▶ _Brief_
Whenever the string "execTchSetRegion" turns up in a line below, that line should be copied.

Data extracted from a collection
theorem State.setRegion_keeps {w : Watch} {s : State} {a1 a2} (h : Holds w s) : Holds w (State.setRegion s a1 a2) := by
  unfold State.setRegion
  try dsimp only
  repeat' first
    | with_reducible assumption
    | fail_if_no_progress with_reducible refine Holds.mk_of ?_ rfl rfl rfl rfl rfl rfl

theorem effTchSetRegion_keeps {w : Watch} {s : State} {a1 a2} (h : Holds w s) : Holds w (effTchSetRegion a1 a2 s) := by
  unfold effTchSetRegion
  try dsimp only
  repeat' first
    | with_reducible assumption
    | with_reducible apply State.setRegion_keeps
    | fail_if_no_progress with_reducible refine Holds.mk_of ?_ rfl rfl rfl rfl rfl rfl
    | split

theorem execTchSetRegion_keeps {w : Watch} {s : State} {a1} (h : Holds w s) : NextHolds w (execTchSetRegion a1 s) := by
  unfold execTchSetRegion
  try dsimp only
  repeat' first
    | with_reducible assumption
    | with_reducible apply nextHolds_next
    | with_reducible exact nextHolds_fault
    | with_reducible exact nextHolds_refused
    | with_reducible apply effTchSetRegion_keeps
    | with_reducible apply runPkt_keeps
    | fail_if_no_progress with_reducible refine Holds.mk_of ?_ rfl rfl rfl rfl rfl rfl
    | split
    | (intro)

theorem State.orphanContacts_keeps {w : Watch} {s : State} {a1 a2 a3} (h : Holds w s) : Holds w (State.orphanContacts s a1 a2 a3) := by
  unfold State.orphanContacts
  try dsimp only
  repeat' first
    | with_reducible assumption
    | with_reducible apply State.setTctl_keeps

theorem State.freeRegion_keeps {w : Watch} {s : State} {a1} (h : Holds w s) : Holds w (State.freeRegion s a1) := by
  unfold State.freeRegion
  try dsimp only
  repeat' first
    | with_reducible assumption
    | with_reducible apply State.orphanContacts_keeps
    | with_reducible apply State.setReg_keeps
    | with_reducible apply State.setRegion_keeps
    | fail_if_no_progress with_reducible refine Holds.mk_of ?_ rfl rfl rfl rfl rfl rfl
    | split

theorem State.applyRegion_keeps {w : Watch} {s : State} {a1 a2} (h : Holds w s) : Holds w (State.applyRegion s a1 a2) := by
  unfold State.applyRegion
  try dsimp only
  repeat' first
    | with_reducible assumption
    | with_reducible apply State.complete_keeps
    | with_reducible apply State.freeRegion_keeps
    | with_reducible apply State.setF_keeps
    | with_reducible apply State.setReg_keeps
    | with_reducible apply State.setRegion_keeps
    | fail_if_no_progress with_reducible refine Holds.mk_of ?_ rfl rfl rfl rfl rfl rfl
    | split

theorem State.applyRegions_keeps {w : Watch} {s : State} {a1} (h : Holds w s) : Holds w (State.applyRegions s a1) := by
  unfold State.applyRegions
  try dsimp only
  repeat' first
    | with_reducible assumption
    | with_reducible apply State.applyRegion_keeps
    | fail_if_no_progress with_reducible refine Holds.mk_of ?_ rfl rfl rfl rfl rfl rfl
    | with_reducible refine foldl_keeps ?_ ?_
    | split
    | (intro)

theorem State.dropRegions_keeps {w : Watch} {s : State} {a1} (h : Holds w s) : Holds w (State.dropRegions s a1) := by
  unfold State.dropRegions
  try dsimp only
  repeat' first
    | with_reducible assumption
    | with_reducible apply State.freeRegion_keeps
    | fail_if_no_progress with_reducible refine Holds.mk_of ?_ rfl rfl rfl rfl rfl rfl
    | with_reducible refine foldl_keeps ?_ ?_

theorem execTouchFrameStart_keeps {w : Watch} {s : State} {a1} (h : Holds w s) : NextHolds w (execTouchFrameStart a1 s) := by
  unfold execTouchFrameStart
  try dsimp only
  repeat' first
    | with_reducible assumption
    | with_reducible apply nextHolds_next
    | with_reducible exact nextHolds_fault
    | with_reducible exact nextHolds_refused
    | with_reducible apply State.applyRegions_keeps
    | with_reducible apply State.setTctl_keeps
    | fail_if_no_progress with_reducible refine Holds.mk_of ?_ rfl rfl rfl rfl rfl rfl
    | split

theorem State.reportRegion_keeps {w : Watch} {s : State} {a1 a2 a3 a4} (h : Holds w s) : Holds w (State.reportRegion s a1 a2 a3 a4) := by
  unfold State.reportRegion
  try dsimp only
  repeat' first
    | with_reducible assumption
    | with_reducible apply State.count_keeps
    | with_reducible apply State.countF_keeps
    | with_reducible apply State.emit_keeps
    | with_reducible apply State.setF_keeps
    | with_reducible apply State.setReg_keeps
    | with_reducible apply State.setRegion_keeps
    | fail_if_no_progress with_reducible refine Holds.mk_of ?_ rfl rfl rfl rfl rfl rfl
    | split

theorem State.fireReflex_keeps {w : Watch} {s : State} {a1 a2 a3} (h : Holds w s) : Holds w (State.fireReflex s a1 a2 a3) := by
  unfold State.fireReflex
  try dsimp only
  repeat' first
    | with_reducible assumption
    | with_reducible apply State.hapTrigger_keeps
    | fail_if_no_progress with_reducible refine Holds.mk_of ?_ rfl rfl rfl rfl rfl rfl
    | split

theorem State.noiseStep_keeps {w : Watch} {s : State} {a1 a2 a3} (h : Holds w s) : Holds w (State.noiseStep s a1 a2 a3) := by
  unfold State.noiseStep
  try dsimp only
  repeat' first
    | with_reducible assumption
    | with_reducible apply State.count_keeps
    | with_reducible apply State.postMgr_keeps
    | with_reducible apply State.setF_keeps
    | with_reducible apply State.setTctl_keeps
    | fail_if_no_progress with_reducible refine Holds.mk_of ?_ rfl rfl rfl rfl rfl rfl
    | split

theorem State.endTouchWait_keeps {w : Watch} {s : State} {a1 a2 a3 a4 a5} (h : Holds w s) : Holds w (State.endTouchWait s a1 a2 a3 a4 a5) := by
  unfold State.endTouchWait
  try dsimp only
  repeat' first
    | with_reducible assumption
    | with_reducible apply State.complete_keeps
    | with_reducible apply State.store_keeps
    | fail_if_no_progress with_reducible refine Holds.mk_of ?_ rfl rfl rfl rfl rfl rfl
    | split

theorem State.countTouchFrame_keeps {w : Watch} {s : State} {a1 a2 a3} (h : Holds w s) : Holds w (State.countTouchFrame s a1 a2 a3) := by
  unfold State.countTouchFrame
  try dsimp only
  repeat' first
    | with_reducible assumption
    | with_reducible apply State.setReg_keeps

theorem State.noteFresh_keeps {w : Watch} {s : State} {a1 a2 a3} (h : Holds w s) : Holds w (State.noteFresh s a1 a2 a3) := by
  unfold State.noteFresh
  try dsimp only
  repeat' first
    | with_reducible assumption
    | with_reducible apply State.setF_keeps
    | fail_if_no_progress with_reducible refine Holds.mk_of ?_ rfl rfl rfl rfl rfl rfl
    | split

theorem State.noteSaturation_keeps {w : Watch} {s : State} {a1 a2 a3 a4} (h : Holds w s) : Holds w (State.noteSaturation s a1 a2 a3 a4) := by
  unfold State.noteSaturation
  try dsimp only
  repeat' first
    | with_reducible assumption
    | with_reducible apply State.postMgr_keeps
    | fail_if_no_progress with_reducible refine Holds.mk_of ?_ rfl rfl rfl rfl rfl rfl
    | with_reducible refine foldl_keeps ?_ ?_
    | split
    | (intro)

theorem State.tellLifted_keeps {w : Watch} {s : State} {a1 a2 a3} (h : Holds w s) : Holds w (State.tellLifted s a1 a2 a3) := by
  unfold State.tellLifted
  try dsimp only
  repeat' first
    | with_reducible assumption
    | with_reducible apply State.postMgr_keeps
    | fail_if_no_progress with_reducible refine Holds.mk_of ?_ rfl rfl rfl rfl rfl rfl
    | split

theorem State.fireReflexes_keeps {w : Watch} {s : State} {a1 a2} (h : Holds w s) : Holds w (State.fireReflexes s a1 a2) := by
  unfold State.fireReflexes
  try dsimp only
  repeat' first
    | with_reducible assumption
    | with_reducible apply State.count_keeps
    | with_reducible apply State.fireReflex_keeps
    | fail_if_no_progress with_reducible refine Holds.mk_of ?_ rfl rfl rfl rfl rfl rfl
    | with_reducible refine foldl_keeps ?_ ?_
    | split
    | (intro)

theorem State.endTouchFrame_keeps {w : Watch} {s : State} {a1 a2 a3 a4 a5 a6 a7 a8} (h : Holds w s) : Holds w (State.endTouchFrame s a1 a2 a3 a4 a5 a6 a7 a8) := by
  unfold State.endTouchFrame
  try dsimp only
  repeat' first
    | with_reducible assumption
    | with_reducible apply State.endTouchWait_keeps
    | with_reducible apply State.reportRegion_keeps
    | fail_if_no_progress with_reducible refine Holds.mk_of ?_ rfl rfl rfl rfl rfl rfl
    | with_reducible refine foldl_keeps ?_ ?_
    | split
    | (intro)

theorem State.touchFrame_keeps {w : Watch} {s : State} {a1 a2 a3 a4 a5 a6} (h : Holds w s) : Holds w (State.touchFrame s a1 a2 a3 a4 a5 a6) := by
  unfold State.touchFrame
  try dsimp only
  repeat' first
    | with_reducible assumption
    | with_reducible apply State.countTouchFrame_keeps
    | with_reducible apply State.endTouchFrame_keeps
    | with_reducible apply State.fireReflexes_keeps
    | with_reducible apply State.noiseStep_keeps
    | with_reducible apply State.noteFresh_keeps
    | with_reducible apply State.noteSaturation_keeps
    | with_reducible apply State.setTctl_keeps
    | with_reducible apply State.tellLifted_keeps

theorem execTouchFrameEnd_keeps {w : Watch} {s : State} {a1 a2 a3 a4} (h : Holds w s) : NextHolds w (execTouchFrameEnd a1 a2 a3 a4 s) := by
  unfold execTouchFrameEnd
  try dsimp only
  repeat' first
    | with_reducible assumption
    | with_reducible apply nextHolds_next
    | with_reducible exact nextHolds_fault
    | with_reducible exact nextHolds_refused
    | with_reducible apply State.touchFrame_keeps
    | fail_if_no_progress with_reducible refine Holds.mk_of ?_ rfl rfl rfl rfl rfl rfl
    | split

theorem execSuspectStableTimeout_keeps {w : Watch} {s : State} {a1 a2} (h : Holds w s) : NextHolds w (execSuspectStableTimeout a1 a2 s) := by
  unfold execSuspectStableTimeout
  try dsimp only
  repeat' first
    | with_reducible assumption
    | with_reducible apply nextHolds_next
    | with_reducible exact nextHolds_fault
    | with_reducible exact nextHolds_refused
    | with_reducible apply State.postMgr_keeps
    | with_reducible apply State.setTctl_keeps
    | fail_if_no_progress with_reducible refine Holds.mk_of ?_ rfl rfl rfl rfl rfl rfl
    | split

theorem execContactStuck_keeps {w : Watch} {s : State} {a1 a2} (h : Holds w s) : NextHolds w (execContactStuck a1 a2 s) := by
  unfold execContactStuck
  try dsimp only
  repeat' first
    | with_reducible assumption
    | with_reducible apply nextHolds_next
    | with_reducible exact nextHolds_fault
    | with_reducible exact nextHolds_refused
    | with_reducible apply State.postOwner_keeps
    | with_reducible apply State.setTctl_keeps
    | fail_if_no_progress with_reducible refine Holds.mk_of ?_ rfl rfl rfl rfl rfl rfl
    | with_reducible apply id_keeps
    | split

theorem State.saveBaselines_keeps {w : Watch} {s : State} {a1} (h : Holds w s) : Holds w (State.saveBaselines s a1) := by
  unfold State.saveBaselines
  try dsimp only
  repeat' first
    | with_reducible assumption
    | with_reducible apply State.ledgAppend_keeps
    | with_reducible apply State.setF_keeps
    | with_reducible apply State.setTctl_keeps
    | fail_if_no_progress with_reducible refine Holds.mk_of ?_ rfl rfl rfl rfl rfl rfl
    | split

theorem execTouchBaselineSave_keeps {w : Watch} {s : State} {a1 a2} (h : Holds w s) : NextHolds w (execTouchBaselineSave a1 a2 s) := by
  unfold execTouchBaselineSave
  try dsimp only
  repeat' first
    | with_reducible assumption
    | with_reducible apply nextHolds_next
    | with_reducible exact nextHolds_fault
    | with_reducible exact nextHolds_refused
    | with_reducible apply State.saveBaselines_keeps
    | fail_if_no_progress with_reducible refine Holds.mk_of ?_ rfl rfl rfl rfl rfl rfl
    | split

theorem State.touchWait_keeps {w : Watch} {s : State} {a1 a2} (h : Holds w s) : Holds w (State.touchWait s a1 a2) := by
  unfold State.touchWait
  try dsimp only
  repeat' first
    | with_reducible assumption
    | with_reducible apply State.setTctl_keeps
    | fail_if_no_progress with_reducible refine Holds.mk_of ?_ rfl rfl rfl rfl rfl rfl
    | split

theorem effTchRecalibrate_keeps {w : Watch} {s : State} {a1 a2} (h : Holds w s) : Holds w (effTchRecalibrate a1 a2 s) := by
  unfold effTchRecalibrate
  try dsimp only
  repeat' first
    | with_reducible assumption
    | with_reducible apply State.touchWait_keeps

theorem execTchRecalibrate_keeps {w : Watch} {s : State} {a1} (h : Holds w s) : NextHolds w (execTchRecalibrate a1 s) := by
  unfold execTchRecalibrate
  try dsimp only
  repeat' first
    | with_reducible assumption
    | with_reducible apply nextHolds_next
    | with_reducible exact nextHolds_fault
    | with_reducible exact nextHolds_refused
    | with_reducible apply effTchRecalibrate_keeps
    | with_reducible apply runPkt_keeps
    | fail_if_no_progress with_reducible refine Holds.mk_of ?_ rfl rfl rfl rfl rfl rfl
    | split
    | (intro)

theorem effTchCapture_keeps {w : Watch} {s : State} {a1 a2} (h : Holds w s) : Holds w (effTchCapture a1 a2 s) := by
  unfold effTchCapture
  try dsimp only
  repeat' first
    | with_reducible assumption
    | with_reducible apply State.touchWait_keeps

▶ _Response below_
theorem execTchSetRegion_keeps {w : Watch} {s : State} {a1} (h : Holds w s) : NextHolds w (execTchSetRegion a1 s) := by
  unfold execTchSetRegion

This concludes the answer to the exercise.